"Rzeczpospolita": Co znaczy dziś dla nas niepodległość?
Prof. Włodzimierz Suleja: Dla wielu Polaków niepodległość to dzisiaj wartość nadrzędna. Tożsama z własnym państwem, w którym jesteśmy podmiotami, które pozwala nam nie tylko na realizowanie swoich pasji, ale też głębszych idei związanych z poczuciem wspólnoty narodowej, z odwoływaniem się do bardzo daleko sięgających tradycji. W każdym razie niepodległość jest dla nas czymś bardziej naturalnym niż sto lat temu.
Czy to oznacza, że nam nieco spowszedniała?

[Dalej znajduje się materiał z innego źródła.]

/-- On a control core's stack. -/
def State.srcActive (s : State) (n : Nat) : Bool := s.evc.stks.any (fun e => e.2.any (fun x => x.source == n))

def State.srcPending (s : State) (n : Nat) : Bool := s.asserted n && s.srcOpen n && !s.srcActive n

/-! ## Delivery to the host (R418) -/

def State.hostTarget (s : State) (n : Nat) : Bool :=
  if n < 512 then s.on (EVC_SRC_CFG_host n) else s.on (EVC_PTGT_host ((n - 512) / 8))

def State.hostDeliverable (s : State) (n : Nat) : Bool := s.asserted n && s.srcOpen n && s.hostTarget n

/-- One host event of a source, by the own bridge or over TLT to the bed's. -/
def State.hostSend (s : State) (n : Nat) : State :=
  let vec := if n < 512 then s.get (EVC_SRC_CFG_hvec n) else n % 8
  match s.bridgeModule with
  | none => s
  | some m => if s.isBridge then s.hostEvent s.ownAddr n vec else (s.sendTo m 6 ((n - 512) / 8) (n + 2 ^ 16 * vec) []).1

/-- A source looked at again: one event when it becomes host-deliverable. -/
def State.hostCheck (s : State) (n : Nat) : State :=
  let was := s.evc.hostSent.testBit n
  let now := s.hostDeliverable n
  if now == was then s
  else
    let s1 := s.onEvc (fun e => { e with hostSent := setField e.hostSent n 1 (b2n now) })
    if now then s1.hostSend n else s1

/-- The event is sent again at a millisecond mark while the source stays deliverable, and re-entry counts restart. -/
def State.evcMark (s : State) : State :=
  let s1 := s.onEvc (fun e => { e with reentry := [] })
  if s1.on EVC_HOST_CTL_remind then
    each (fun n (t : State) => if t.hostDeliverable n then t.hostSend n else t)
      ((List.range 1024).filter s1.evc.hostSent.testBit) s1
  else s1

/-! ## Levels (R411) -/

/-- The EVC sees a source's present level. -/
def State.seeLevel (s : State) (n : Nat) : State :=
  if srcExists n then
    (s.keepEvc.onEvc (fun e => { e with seen := setField e.seen n 1 (b2n (s.srcLevel n)) })).hostCheck n
  else s

/-- Every level that differs from what the EVC has seen. -/
def State.seeAll (s : State) : State :=
  each (fun n (t : State) => t.seeLevel n)
    ((List.range 1024).filter (fun n => srcExists n && s.srcLevel n != s.evc.seen.testBit n)) s

/-! ## Claims (R412 to R415) -/

def State.runPrio (s : State) (c : Nat) : Nat :=
  match s.stack c with
  | e :: _ => e.prio
  | [] => s.get (EVC_CC_BASE_base c)

/-- The core of a partition's target set with the lowest running priority, the lowest number among equals; a stopped core is
out of every target set (R481). -/
def State.partTarget (s : State) (p : Nat) : Option Nat :=
  ((List.range 8).filter (fun c => (s.get (EVC_PTGT_cc p)).testBit c && !s.evc.stopped.contains c)).foldl
    (fun b c =>
      match b with
      | none => some c
      | some d => if s.runPrio c < s.runPrio d then some c else b) none
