/-- 0x0004: a partition that is disabled or holds no cluster (R253, R385). -/
def State.partFail (s : State) (n : Nat) : Option Fail :=
  failIf (!s.on (PART_RES_CTL_enable n) || (s.clusters n).isEmpty) 4 0xFF 0

/-- A job naming a partition whose reset is busy ends with 0x0002 (R393). -/
def State.resetFail (s : State) (n : Nat) : Option Fail := failIf (s.on (PART_RST_busy n)) 2 0xFF 0

/-- CHECK (R255). -/
def State.loadCheck (s : State) (n : Nat) : State :=
  let h := s.readHead
  let f := s.partFail n <|> s.checkHead n h
  let s1 := (s.openJob 1 n).readPhase1 h f
  match f with
  | some f => s1.setJob ((blankJob 1 n).fail f) 1
  | none => s1.setJob (blankJob 1 n) 1

/-- The PAGES lists allocated in order; the record that fails (R248). A page count outside 1 to 45,776 has no code of its own: no such
list can be had (log entry 102). -/
def State.allocPages (s : State) (n : Nat) : List (Nat × Nat × Nat) → Nat → List Nat → Except (Nat × State × List Nat) (State × List Nat)
  | [], _, heads => .ok (s, heads)
  | r :: rest, i, heads =>
    match s.allocList ⟨0, n, r.2.2.testBit 1, r.2.2.testBit 2, false, r.2.2.testBit 0, noSlot⟩ (fun _ => r.2.1) r.1 0 noSlot noSlot with
    | none => .error (i, s, heads)
    | some (h, t) => if r.1 = 0 ∨ 45776 < r.1 then .error (i, s, heads) else t.allocPages n rest (i + 1) (heads ++ [h])

/-- The layout a stream defines. -/
def Stream.layout (t : Stream) (N : Nat) (heads : List Nat) : Layout :=
  let h := t.head
  { version := h.version, stages := h.stages, cores := h.cores, total := N, frame := h.frame, src := h.slots.headD noSlot
    len := h.length, secs := h.secs.map (fun x => (x.type, x.off, x.size)), recs := t.recs, images := t.images, pages := heads
    serve := t.serve, wman := t.wman, home := none, flows := t.flows, spares := t.spares, folds := t.folds, flowSet := 0 }

/-- Place of the WMAN section in the section table. -/
def Layout.wmanIdx (l : Layout) : Nat := l.secs.findIdx (fun x => x.1 == 0x0C)

/-- Phase 5: a resident copy is taken, or a new one is fetched from the source set in PART_WGT_CTL (R359). -/
def State.loadWeights (s : State) (n : Nat) (w : Wman) (fresh : Option Nat) : State :=
  let source := s.get (PART_WGT_CTL_source n)
  let fail := fun (t : State) => { t with job := t.job.map (fun j => j.fail ⟨0x41, (j.layout.map Layout.wmanIdx).getD 0xFF, 0⟩) }
  match s.resident n w.model w.epoch w.rows w.shared, fresh with
  | some k, _ => { s with job := s.job.map (fun j => { j with layout := j.layout.map (fun l => { l with home := some k }) }) }
  | none, some k =>
    let s1 := { s with job := s.job.map (fun j => { j with layout := j.layout.map (fun l => { l with home := some k }) }) }
    if source = 1 ∧ !((s.hostPackage n).any (fun p => p.model == w.model && p.epoch == w.epoch && p.rows == w.rows)) then fail s1
    else s1.startFetch n 0 k source true (List.range (homeGroups w.rows))
  | none, none => fail s

/-- Section and record that hold the first byte of a stream that cannot be read: the record, where they all have one size. -/
def State.badPlace (s : State) (h : Head) : Nat × Nat :=
  match h.secs.find? (fun x => s.listBad h.slots x.off x.size) with
  | some x =>
    let z := ((secInfo x.type).map (·.2.2)).getD 0
    (x.idx, if z = 0 then 0 else ((List.range x.records).find? (fun i => s.listBad h.slots (x.off + z * i) z)).getD 0)
  | none => (0xFF, 0)
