-- ==== Sys2Proof/Machine/Boundary.lean ====
section
/-!
DEFINITION. What a tick, a boundary and a millisecond mark do beyond the interval itself: the emit gate with the watcher and
Sage (R52, R135, R469 to R471), the planning boundary (R289, R296), swaps (R370), holds, the replay of a restart (R474),
and the governor (R504 to R508).
-/

namespace Sys2Proof.Machine

/-! ## The gate (R52, R469, R135) -/

/-- Beats whose tokens are released, oldest first, after the gate has opened; Sage's count of replays starts again. -/
def State.releaseBeats (s : State) (n : Nat) (bs : List BeatRec) : State :=
  if bs = [] ∨ !s.on SAGE_STAT_gate_open then s
  else
    let s1 := each (fun b (t : State) => t.releaseBeat n b) bs s
    let s2 := s1.onPart n (fun q => { q with replays := 0 })
    if s2.get (SAGE_P_STAT_state n) = 1 then s2.set (SAGE_P_STAT_state n) 0 else s2

/-- First beat that a watcher replay runs again: the evaluated one, or the pair's A beat (R135). -/
def watchStart (b : BeatRec) (bs : List BeatRec) : Nat :=
  if b.half then ((bs.filter (fun x => x.step == b.step && decide (x.index ≤ b.index))).map (·.index)).foldl min b.index
  else b.index

/-- The beats that a replay runs, by step and half: those withdrawn, and where the watcher flagged a pair also its A beat, whose
tokens an interval between the two may have let go (R135, R470). -/
def replayOf (lost : List BeatRec) (flagged : Option BeatRec) : List (Nat × Bool) :=
  let l := lost.map (fun b => (b.step, b.second))
  match flagged with
  | some b => if b.half && !l.contains (b.step, false) then l.dropLast ++ [(b.step, false), (b.step, b.second)] else l
  | none => l

/-- The gate at a boundary. `ended`: a working beat has just ended. `flag`: the watcher replays it. Due tokens before the first
beat to run again are released; the rest is withdrawn and answered. -/
def State.gate (s : State) (n : Nat) (ended flag : Bool) : State :=
  let q := s.part n
  let all := q.beats.reverse
  let due := if ended then all.dropLast else all
  let newest := if ended then all.getLast? else none
  let faulted := fun (b : BeatRec) => b.faults != []
  let starts := ((due.find? faulted).map (·.index)).toList ++
    (newest.toList.filter (fun b => faulted b || q.symptoms != [])).map (·.index) ++
    (if flag then newest.toList.map (fun b => watchStart b all) else [])
  let before := fun (b : BeatRec) => starts.all (fun i => decide (b.index < i))
  let lost := all.filter (fun b => !before b)
  let reports := lost.flatMap (·.faults) ++ q.symptoms
  let again := replayOf lost (if flag then newest else none) ++ q.replay
  let s1 := (s.releaseBeats n (due.filter before)).onPart n (fun y =>
    { y with beats := if lost = [] then newest.toList else [], symptoms := [] })
  let s2 := if flag then s1.onPart n (fun y => { y with nwReplay := true }) else s1
  let s3 := if lost = [] then s2 else s2.withhold n lost
  if reports ≠ [] then s3.answerBeats n reports again
  else if flag then s3.onPart n (fun y => { y with replay := again })
  else s3

/-! ## Beginning an interval -/

def allCodes : List Nat := [1, 2, 3, 4, 5, 6, 7, 8, 9, 10, 11]

/-- No request of the partition has a step in flight. -/
def State.noFlights (s : State) (n : Nat) : Bool := (s.entries n allCodes).all (fun e => (s.req e).flights == [])

/-- A stage's flip at the planning boundary of step `cur`, if one falls due (R370 step 5, R371): the state, and whether the
boundary holds for a missing tag instead. -/
def State.flipDue (s : State) (n cur : Nat) : State × Bool :=
  match (s.part n).wave, (s.part n).layout with
  | some v, some l =>
    let v1 : Wave := if v.step = none ∧ s.atOrAfter (s.get (PART_WGT_SWAP_AT_tick n)) ∧ (s.part n).folded = none then
      { v with step := some cur } else v
    match v1.step with
    | none => (s, false)
    | some s0 =>
      let s1 := s.onPart n (fun q => { q with wave := some v1 })
      if cur < s0 + (v1.stage - l.serve.stageIn) then (s1, false)
      else if s1.stageTagged n v1.stage then
        let s2 := (s1.flipStage n v1.stage).onPart n (fun q => { q with wave := some { v1 with stage := v1.stage + 1 } })
        (if v1.stage = l.serve.stageOut then s2.endWave n else s2, false)
      else ((s1.bump (PART_WGT_HELDFLIP_count n) 1).refillTags n v1.stage, true)
  | _, _ => (s, false)

/-- A planning boundary (R289, R296 event 4): the next step, its recipes, tenants, adapters, admission and plan. -/
def State.planStep (s : State) (n : Nat) : State :=
  let s1 := s.takeRecipes n
  let cur := (s1.part n).steps
  let s2 := (s1.onPart n (fun q =>
    { q with
      steps := cur + 1, allow := s1.get (REQ_P_READ_allow n), kvRec := s1.get (PART_KV_IDX_rec n)
      adpRec := s1.get (PART_ADP_DIR_rec n) })).setPair (REQ_P_STEP_LO n) (REQ_P_STEP_HI n) cur
  let s3 := (((s2.settleLost n cur).shipOutcomes n).adpBoundary n).tenantCheck n
  (((s3.admission n s3.tick).plan n cur)).beginWorking n cur false

/-- The hold at a flip whose tags are missing (R371). -/
def State.holdFlip (s : State) (n : Nat) : State := (s.beginHold n).onPart n (fun q => { q with flipHold := true })

/-- In every tick of such a hold the cores whose fill has failed are filled again; once every core of the stage has its tag, the hold
is to end. -/
def State.flipTick (w : State) (n : Nat) : State :=
  let q := w.part n
  match q.wave with
  | some v =>
    if w.on (BEAT_PLAN_CTL_held n) && q.flipHold && q.holdClr.isNone then
      let s := each (fun p (t : State) => t.settle p t.cycle) (w.stageCores n v.stage) w
      if s.stageTagged n v.stage then s.onPart n (fun q => { q with holdClr := some s.cycle }) else s.refillTags n v.stage
    else w
  | none => w

/-- A replay that the watcher caused begins, and is counted (R135, R470). -/
def State.countReplay (s : State) (n : Nat) : State :=
  if (s.part n).nwReplay then (s.bump (PART_NW_REPLAYS_count n) 1).onPart n (fun q => { q with nwReplay := false }) else s

/-- The next working beat: of a replay, a B beat, or one that begins a step. -/
def State.nextWorking (w : State) (n : Nat) : State :=
  let s := w.countReplay n
  let q := s.part n
  match q.replay with
  | (st, true) :: rest => (s.onPart n (fun y => { y with replay := rest })).beginWorking n st true
  | (st, false) :: rest =>
    let s1 := s.takeRecipes n
    let others := rest.filter (fun e => e != (st, true))
    let rest1 := if s1.on (PART_NW_CTL_half n) then (st, true) :: others else others
    (s1.onPart n (fun y => { y with replay := rest1 })).beginWorking n st false
  | [] =>
    if s.on (PART_NW_CTL_half n) && !q.second then s.beginWorking n (q.steps - 1) true
    else
      let f := s.flipDue n q.steps
      if f.2 then f.1.holdFlip n else f.1.planStep n

/-- A hold begins: for a stalled partition Sage shows the die, a fault search or an unfolding ends it again (R480, R482, R484). -/
def State.enterHold (s : State) (n : Nat) : State :=
  let s1 := s.beginHold n
  let q := s1.part n
  let s2 := match q.stall with
    | d :: _ => s1.showStall n d
    | [] => s1
  if s2.get (SAGE_P_STAT_state n) = 3 then
    (s2.setOn (BEAT_PLAN_CTL_hold n) false).onPart n (fun y => { y with holdClr := some s.cycle })
  else if q.unfold ∧ q.drain.isSome ∧ s2.noFlights n then s2.unfold n
  else s2

/-- A partition that drains has its last step released: for a fold or restore, or for a weight reload (R373, R482). -/
def State.drainedOut (s : State) (n : Nat) : Bool :=
  s.noFlights n && ((s.part n).drain.isSome || s.get (PART_WGT_STAT_state n) == 5)

/-- The interval that begins at a boundary: stop before hold before rest before work (R51, R64). -/
def State.nextInterval (s : State) (n : Nat) : State :=
  if s.on (BEAT_PLAN_CTL_stop n) then (s.setOn (BEAT_PLAN_CTL_hold n) (s.on (BEAT_PLAN_CTL_hold n) && (s.part n).interval != .hold)).endIntervals n
  else if s.on (BEAT_PLAN_CTL_hold n) ∨ s.get (SAGE_P_STAT_state n) = 3 then s.enterHold n
  else if s.drainedOut n then
    let s1 := if s.get (PART_WGT_STAT_state n) = 5 then s.set (PART_WGT_STAT_state n) 6 else s
    (s1.setOn (BEAT_PLAN_CTL_hold n) true).enterHold n
  else if 0 < (s.part n).owed then s.beginRest n
  else s.nextWorking n

/-- The working beat that is to begin, as the watcher is told of it: whether recipe requests are taken there (R134). -/
def State.takesRecipes (s : State) (n : Nat) : Bool :=
  let q := s.part n
  !s.on (BEAT_PLAN_CTL_stop n) && !s.on (BEAT_PLAN_CTL_hold n) && q.owed == 0 &&
    !(s.on (PART_NW_CTL_half n) && !q.second && q.replay == []) && !(q.replay.head?.any (·.2))

/-- A rest value that changed applies from a boundary that ends no working beat (R50). -/
def State.applyRest (s : State) (n : Nat) : State :=
  s.onPart n (fun q =>
    if q.restNew then { q with restIdx := 0, rest := s.get (BEAT_PLAN_REST_rest n), restNew := false } else q)

/-- The counters of a stats window that ends with the present tick latch and restart, before anything of this cycle is
counted (R56, R57, R327). -/
def State.latchWindow (s : State) (n : Nat) : State := if s.windowDue n then (s.closeWindow n).reqWindow n else s

/-- Boundary work after the gate (R296 events 2 to 4): the tenants' refill where a window begins, expiry, handles, pages, and
the next interval. -/
def State.afterGate (s : State) (n : Nat) (window : Bool) : State :=
  let s0 := s.startShips n
  let s1 := (if window then s0.tenantWindow n else s0).releasePoint n
  if (s1.part n).restart.isSome || (s1.part n).overrun then s1
  else (((s1.expire n).freePfxs n).freeAdps n).nextInterval n

/-- BEAT_BOUNDARY: at the end of a working beat or a rest beat. -/
def State.boundary (s : State) (n : Nat) : State :=
  if s.boundaryDue n then
    let worked := (s.part n).interval == .working
    let s1 := (((s.switchMoves n).latchWindow n).closeInterval n).sageFlush n
    let w := if worked then s1.watchBeat n (s1.takesRecipes n) else (s1.applyRest n, false)
    ((w.1.applyMeans n).gate n worked w.2).afterGate n (s.windowDue n)
  else s

/-- HOLD_END: the release that the hold deferred, then the next interval. -/
def State.holdEnd (s : State) (n : Nat) : State :=
  if s.holdEndDue n then
    let s1 := ((((s.switchMoves n).latchWindow n).setOn (BEAT_PLAN_CTL_held n) false).sageFlush n).applyRest n
    let s2 := if s1.get (SAGE_P_STAT_state n) = 3 then s1.set (SAGE_P_STAT_state n) 1 else s1
    (s2.gate n false false).afterGate n (s.windowDue n)
  else s

/-- FIRST_BEAT_BEGIN: the first working beat, step 0. -/
def State.firstBeat (s : State) (n : Nat) : State :=
  if s.firstDue n then (((((s.startPartition n).reqRestart n).tenantWindow n).expire n).freeAdps n).nextWorking n else s

/-- STATS_WINDOW_BOUNDARY: a window that ends while no boundary falls on its tick. The tick of a hold counts in the window
that begins (R56, R71). -/
def State.windowBoundary (s : State) (n : Nat) : State :=
  if s.boundaryDue n || s.holdEndDue n || !s.windowDue n then s
  else
    let s1 := (s.latchWindow n).tenantWindow n
    if s.on (BEAT_PLAN_CTL_held n) then s1.beatCnt n 6 1 else s1

/-- RESTART_REPLAY_BEGIN (R474 step 5): freeze clears, and a stop, a hold or the replay takes effect. -/
def State.replayBegin (s : State) (n : Nat) : State :=
  match (s.part n).restart with
  | some r =>
    if s.replayDue n then
      let s0 := if s.windowDue n then (s.latchWindow n).tenantWindow n else s
      let s1 := each (fun p (t : State) => t.setFreeze p false) (s.partCores n) s0
      let s2 := s1.onPart n (fun q => { q with restart := none, replay := r.beats, overrun := false })
      let s3 := (s2.set (SAGE_P_STAT_state n) (if r.beats = [] then 0 else 1)).bump (SAGE_P_REPLAYS_count n) (b2n (r.beats != []))
      if s3.on (BEAT_PLAN_CTL_stop n) then s3.endIntervals n
      else if s3.on (BEAT_PLAN_CTL_hold n) then s3.enterHold n
      else s3.nextWorking n
    else s
  | none => s

/-! ## The tick (R41) -/

/-- BEDSYNC_OUT is high for the first tick of a mark (R444). -/
def State.bedsyncLow (s : State) : State :=
  if s.pwr.bedOut then { s with pwr := { s.pwr with bedOut := false } }.emit (.pin "BEDSYNC_OUT" false) else s

/-- What a tick does that begins with the number given; jobs and moves that were asked for once more as they ended start again
(R10). -/
def State.tickWork (s : State) (number : Nat) : State :=
  let s1 := (s.beginTick number).setOn BEAT_TICK_CTL_load false
  let s2 := each (fun n (t : State) => (((t.planTick n).remapTick n).flipTick n).answerOverrun n) (s1.parts.map (·.1)) s1
  let idle := ((s2.adps.map (·.2.owner)).eraseDups).filter (fun n => !s2.on (BEAT_PLAN_CTL_active n))
  let s3 := ((each (fun n (t : State) => t.freeAdps n) idle s2).bedsyncLow).ackTick.pageAcks
  let s4 := if s3.fw.paused then s3 else s3.resumeJobs
  each (fun b (t : State) =>
    if t.on (BAY_MOVE_CTL_go b) && t.get (BAY_MOVE_STAT_state b) == 0 then t.moveGo b else t) (List.range 18) s4

/-- The counters of R199 and R226 latch and restart. -/
def State.markCounts (s : State) : State :=
  let latch := fun (f l : FieldRef) (t : State) => (t.set l (t.get f)).set f 0
  let s1 := each (fun d (t : State) =>
    latch (DIE_EDGE_BP_LINK_count d) (DIE_EDGE_BP_LINK_LAST_count d)
      (latch (DIE_EDGE_ROWS_LINK_count d) (DIE_EDGE_ROWS_LINK_LAST_count d)
        (latch (DIE_EDGE_BP_BAY_count d) (DIE_EDGE_BP_BAY_LAST_count d)
          (latch (DIE_EDGE_ROWS_BAY_count d) (DIE_EDGE_ROWS_BAY_LAST_count d) t)))) (List.range 72) s.countOver
  each (fun b (t : State) =>
    latch (BAY_COPY_ROWS_count b) (BAY_COPY_ROWS_LAST_count b)
      (latch (BAY_ROWS_WR_count b) (BAY_ROWS_WR_LAST_count b)
        (latch (BAY_ROWS_RD_count b) (BAY_ROWS_RD_LAST_count b) t))) (List.range 18) s1

/-! ## The governor (R504 to R508) -/

/-- r_cap from the input power of the mark just ended. -/
def capRule (pin cap hyst r : Nat) : Nat :=
  if cap < pin then min 32 (r + 1 + (pin - cap) / 200)
  else if pin + hyst < cap then r - 1
  else r

/-- r_th of a unit from its highest sample of the mark. -/
def thermalRule (tmax r : Nat) : Nat := if 95 ≤ tmax then min 32 (r + 2) else if tmax < 92 then r - 1 else r

/-- The input reports of a mark latched. -/
def State.latchReports (s : State) (m : MarkIn) : State :=
  let s1 := (s.wr PWR_IN_LAST m.input).wr PWR_AUX_LAST m.aux
  let put_ := fun (e : Nat × Word × Word) (t : State) => (t.wr (PWR_REP_A e.1) e.2.1).wr (PWR_REP_B e.1) (e.2.2 &&& 0x000FFF1F)
  (each put_ ((List.range 243).zip m.reports) s1).setBit PWR_EVT 0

Wciąż jest traktowana jako coś szczególnego, do czego często się odwołujemy. Na wykładach, które odbywają się w ramach Akademii Niepodległości, obserwuję autentyczne zainteresowanie – również młodych ludzi – zarówno mechanizmami, które doprowadziły do odzyskania niepodległości, jak i ludźmi, którzy za tym stali. Bardzo dobry był zresztą pomysł, który wybrzmiał w Sejmie, by potraktować szóstkę polityków tamtych czasów jako ojców niepodległości (Piłsudski, Dmowski, Paderewski, Witos, Daszyński, Korfanty). W ten sposób personalnie wiąże się tamte okoliczności z określonymi grupami, kierunkami politycznymi.
Żyjemy w czasach, gdy znów dużo mówi się o historii. Pewnie stąd to zainteresowanie młodzieży.